Published in final edited form as: Cell. 2009 Jul 10;138(1):78–89. doi: 10.1016/j.cell.2009.06.029

FIGURE 2. Human SLX4/MUS312 interacts with SLX1 and XPF.

FIGURE 2

A- Y2H analysis of interactions between full length SLX4 fused to the GAL4-AD and full length or truncated SLX1 fused to the GAL4-DBD.

B- Y2H analysis of interactions between full length SLX1 fused to GAL4-DBD and various SLX4 truncations fused to GAL4-AD.

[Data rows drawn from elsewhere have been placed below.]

-- ==== Sys2Proof/Machine/Chain.lean ====
section
/-!
DEFINITION. Machine/Chain.lean: tensors in the window store (R14, R19 to R22, R31, R32, R164), products of one line (R48, R60 to R67), and the chain engine's stages (R99 to R113).
-/

namespace Sys2Proof.Machine

/-! Blocks of a tensor in the window. -/

/-- 4-bit codes, element 2j in the low half of byte j (R20). -/
def packNibbles : List Int → Bytes
  | a :: b :: r => BitVec.ofNat 8 (codeOf 4 a + 16 * codeOf 4 b) :: packNibbles r
  | [a] => [BitVec.ofNat 8 (codeOf 4 a)]
  | [] => []

/-- The elements of a block's bytes (R15, R20). -/
def unpackElems (fmt : Nat) (b : Bytes) : List Int :=
  let n := elemBits fmt / 8
  if n = 0 then b.flatMap (fun x => [readElem fmt (x.toNat % 16), readElem fmt (x.toNat / 16)])
  else (List.range (b.length / n)).map (fun i => readElem fmt (leNat (slice b (i * n) n)))

/-- The bytes of a block's elements (R20). -/
def packElems (fmt : Nat) (l : List Int) : Bytes :=
  let n := elemBits fmt / 8
  if n = 0 then packNibbles l else l.flatMap (fun x => leBytes n (codeOf (8 * n) x))

/-- The block with its elements at `elem` and its exponent byte at `ex`; a marked range it touches makes it POISON (R31, R32). -/
def winBlk (m : Mem) (p : PartId) (fmt elem ex : Nat) : Blk :=
  if winPoisoned m p elem (blockBytes fmt) || winPoisoned m p ex 1 then { ex := none, els := [] }
  else { ex := readExp (cellRead m.window[p] ex), els := unpackElems fmt (cellsRead m.window[p] elem (blockBytes fmt)) }

/-- Write a block: elements, then its exponent byte (R18, R31 are the quantiser's). -/
def winPutBlk (p : PartId) (fmt elem ex : Nat) (b : Blk) (m : Mem) : Mem :=
  winWrite p ex [writeExp b.ex] (winWrite p elem (packElems fmt b.els) m)

/-- The 1×32 block `j` of line `i` (R164); an SB tile presents 32 of them (R22). -/
def lineBlk (m : Mem) (p : PartId) (fmt elem ex stride i j : Nat) : Blk :=
  if isSB fmt then
    let n := i / 32 * stride + j
    let b := winBlk m p fmt (elem + n * blockBytes fmt) (ex + n)
    { b with els := (b.els.drop (32 * (i % 32))).take 32 }
  else
    let n := i * stride + j
    winBlk m p fmt (elem + n * blockBytes fmt) (ex + n)

/-- The block `j` of column `i` of an SB operand: column `i` of each tile, under the tile's exponent (R22, R130). -/
def columnBlk (m : Mem) (p : PartId) (fmt elem ex stride i j : Nat) : Blk :=
  let n := j * stride + i / 32
  let b := winBlk m p fmt (elem + n * blockBytes fmt) (ex + n)
  { b with els := (List.range 32).map (fun t => b.els.getD (32 * t + i % 32) 0) }

/-- A line of `n` elements from its blocks; positions beyond are padding and zero (R21). -/
def lineOf (n : Nat) (blk : Nat → Blk) : Line :=
  let bs := (List.range (ceilDiv n 32)).map blk
  { els := (bs.flatMap (fun b => (List.range 32).map (fun i => b.els.getD i 0))).take n, exps := bs.map (·.ex) }

/-- `n` elements of row `row` from column `col` on, of a tensor with lines of `len` elements; an element beyond the line is padding (R21). -/
def tensorRow (m : Mem) (p : PartId) (fmt elem ex len row col n : Nat) : List A48 :=
  (List.range n).map fun j =>
    let c := col + j
    if len ≤ c then .zero
    else
      let b := lineBlk m p fmt elem ex (ceilDiv len 32) row (c / 32)
      elemVal b (c % 32)

/-! Geometry (R49, R76). -/

/-- Element width of a stationary or streamed format in bits, none for a format that is no array operand. -/
def arrayBits (fmt : Nat) : Option Nat := if fmt < 6 then some (elemBits fmt) else none

/-- The largest stationary tile, K and N, of the mode of two formats in a pane layout (R49, R76). -/
def modeTile (stat strm layout : Nat) : Option (Nat × Nat) :=
  let full : Option (Nat × Nat) := match arrayBits stat, arrayBits strm with
    | some 8, some 8 => some (256, 256)
    | some 4, some 4 => some (512, 512)
    | some 16, some 16 => some (128, 128)
    | some 4, some 8 => some (256, 512)
    | some 8, some 4 => some (512, 256)
    | _, _ => none
  full.map (fun t => (t.1 / 2 ^ layout, t.2 / 2 ^ layout))

/-- Output width and reduction extent by their role (R79). -/
def PassDesc.width (d : PassDesc) : Nat := if d.type = .product ∧ d.reading then d.tileK else d.tileN
def PassDesc.extent (d : PassDesc) : Nat := if d.reading then d.tileN else d.tileK
/-- The pass reaches the chain engine (R70, R117). -/
def PassDesc.chains (d : PassDesc) : Bool := d.type = .chain || d.drain = 0 || d.drain = 3 || d.drain = 4
/-- The pass writes the accumulator store (R70). -/
def PassDesc.stores (d : PassDesc) : Bool := d.type = .product && 1 ≤ d.drain && d.drain ≤ 4
/-- The row pitch of store entries (R71). -/
def PassDesc.pitch (d : PassDesc) : Nat := roundUp d.width 32
/-- Pane key: layout and pane. -/
def PassDesc.paneKey (d : PassDesc) : Nat := 16 * d.layout + d.pane
/-- The store entries of a pass: first and one past the last (R71, R117). -/
def PassDesc.storeRange (d : PassDesc) : Nat × Nat := (d.storeBase, d.storeBase + d.m * d.pitch)
/-- Completes at once (R79). -/
def PassDesc.empty (d : PassDesc) : Bool := d.m = 0 || d.width = 0
/-- The pass uses the cells' tile (R79, R80). -/
def PassDesc.needsTile (d : PassDesc) : Bool := d.type = .product && !d.empty && d.extent ≠ 0

/-! The stationary tile and one line's product. -/

/-- The stationary tile of a pass as the load path reads it (R51, R164). -/
def readTile (m : Mem) (p : PartId) (d : PassDesc) : Tile :=
  let blk (k n : Nat) : Blk :=
    if isSB d.statFmt then lineBlk m p d.statFmt d.statElem d.statExp d.statStride k (n / 32) else lineBlk m p d.statFmt d.statElem d.statExp d.statStride n (k / 32)
  { fmt := d.statFmt, elem := d.statElem, exp := d.statExp, stride := d.statStride, k := d.tileK, n := d.tileN,
    els := (List.range d.tileK).map (fun k => (List.range d.tileN).map (fun n =>
      (blk k n).els.getD (if isSB d.statFmt then n % 32 else k % 32) 0)),
    exps := (List.range (ceilDiv d.tileK 32)).map (fun kb => (List.range d.tileN).map (fun n => (blk (32 * kb) n).ex)) }

/-- Some block of the tile is POISON. -/
def Tile.poisoned (t : Tile) : Bool := t.exps.any (fun r => r.any (·.isNone))

/-- The streamed line `i` of a pass: as it lies, or folded with the ones line (R130, R132). -/
def readLine (m : Mem) (p : PartId) (d : PassDesc) (i : Nat) : Line :=
  if d.fold then
    if d.ones ∧ i + 1 = d.m then { els := List.replicate d.extent 1, exps := List.replicate (ceilDiv d.extent 32) (some 0) }
    else lineOf d.extent (fun j => columnBlk m p d.strmFmt d.strmElem d.strmExp d.strmStride i j)
  else lineOf d.extent (fun j => lineBlk m p d.strmFmt d.strmElem d.strmExp d.strmStride i j)

/-- Some block of the line is POISON. -/
def Line.poisoned (l : Line) : Bool := l.exps.any (·.isNone)

/-- Stationary elements along the reduction axis that meet output entry `c`, and the exponent of their segment `j` (R48, R65). -/
def Tile.along (t : Tile) (transposed : Bool) (c : Nat) : List Int := if transposed then t.els.getD c [] else t.els.map (fun r => r.getD c 0)
def Tile.segExp (t : Tile) (transposed : Bool) (c j : Nat) : Option Int :=
  if transposed then (t.exps.getD (c / 32) []).getD (32 * j) none else (t.exps.getD j []).getD c none

/-- The exact sum of a segment's products (R60). -/
def segSum (x w : List Int) : Int := (List.zipWith (· * ·) x w).foldl (· + ·) 0

/-- The upset of output `c` in segment `j`, zero where there is none. -/
def upsetAt (u : List (Nat × Nat × Int)) (c j : Nat) : Int := ((u.filter (fun x => x.1 = c && x.2.1 = j)).map (·.2.2)).foldl (· + ·) 0

/-- Segment sums of output entry `c` (R60, R64). -/
def segments (t : Tile) (transposed : Bool) (extent : Nat) (l : Line) (u : List (Nat × Nat × Int)) (c : Nat) : List A48 :=
  let w := t.along transposed c
  (List.range (ceilDiv extent 32)).map fun j =>
    match l.exps.getD j none, t.segExp transposed c j with
    | some ex, some ew => .val (segSum ((l.els.drop (32 * j)).take 32) ((w.drop (32 * j)).take 32) + upsetAt u c j) (ex + ew)
    | _, _ => .poison

/-- One output row (R48, R61, R62, R65): the column sum of each entry's segments. With no reduction every entry is the canonical zero (R80). -/
def productRow (t : Tile) (d : PassDesc) (l : Line) (u : List (Nat × Nat × Int)) : List A48 :=
  (List.range d.width).map (fun c => columnSum (segments t d.reading d.extent l u c))

/-- The upsets that fall into segments whose blocks are both sound (R487): the differences that the checks see. -/
def seenUpsets (t : Tile) (d : PassDesc) (l : Line) (u : List (Nat × Nat × Int)) : List (Nat × Nat × Int) :=
  u.filter (fun x => x.1 < d.width && x.2.1 < ceilDiv d.extent 32 && (l.exps.getD x.2.1 none).isSome && (t.segExp d.reading x.1 x.2.1).isSome && x.2.2 ≠ 0)

/-- line_check of R485 fails in some segment: array taps and check unit differ by the sum of the line's upsets in the segment. -/
def lineFails (segs : Nat) (u : List (Nat × Nat × Int)) : Bool := (List.range segs).any (fun j => ((u.filter (fun x => x.2.1 = j)).map (·.2.2)).foldl (· + ·) 0 ≠ 0)
/-- column_check of R485 fails: some column and segment differ over all lines of the pass. -/
def columnFails (u : List (Nat × Nat × Int)) : Bool :=
  u.any (fun x => ((u.filter (fun y => y.1 = x.1 && y.2.1 = x.2.1)).map (·.2.2)).foldl (· + ·) 0 ≠ 0)

/-! Stages (R101 to R106). -/

/-- What a stage gives in a lane: the value, CHAIN_CLAMPS and DOMAIN_CLAMPS counted. -/
abbrev LaneRes := A48 × Nat × Nat

def clampRes (r : A48 × Bool) : LaneRes := (r.1, if r.2 then 1 else 0, 0)
def plain (x : A48) : LaneRes := (x, 0, 0)

/-- align_add, then narrow48 (R103). -/
def addNarrow (x y : A48) : LaneRes :=
  match alignAdd x y with
  | .poison => plain .poison
  | .val t e => clampRes (narrow48 t e)

/-- An A48 value negated. -/
def A48.neg : A48 → A48 | .poison => .poison | .val a e => .val (-a) e

/-- Exact comparison of two A48 values that are not poisoned. -/
def a48Compare (x y : A48) : Ordering :=
  match x, y with
  | .val a ea, .val b eb => dyCompare a ea b eb
  | _, _ => .eq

C- Immunoprecipitation of the indicated FLAG-tagged SLX1 proteins overproduced in HEK cells along with the indicated GFP-tagged SLX4 proteins. Western blot shows FLAG-tagged SLX1, GFP-tagged SLX4 and endogenous XPF in total cell lysates and FLAG-eluates. The amount of total cell lysate loaded per lane is 10% of the input, relative to the amount loaded of the corresponding FLAG-eluate.

D- Y2H analysis of interactions between SLX4 and SLX1 fused to GAL4-AD and XPF and ERCC1 fused to GAL4-DBD.

E- Y2H analysis of interaction between XPF fused to GAL4-DBD and the indicated SLX4 fragments fused to GAL4-AD.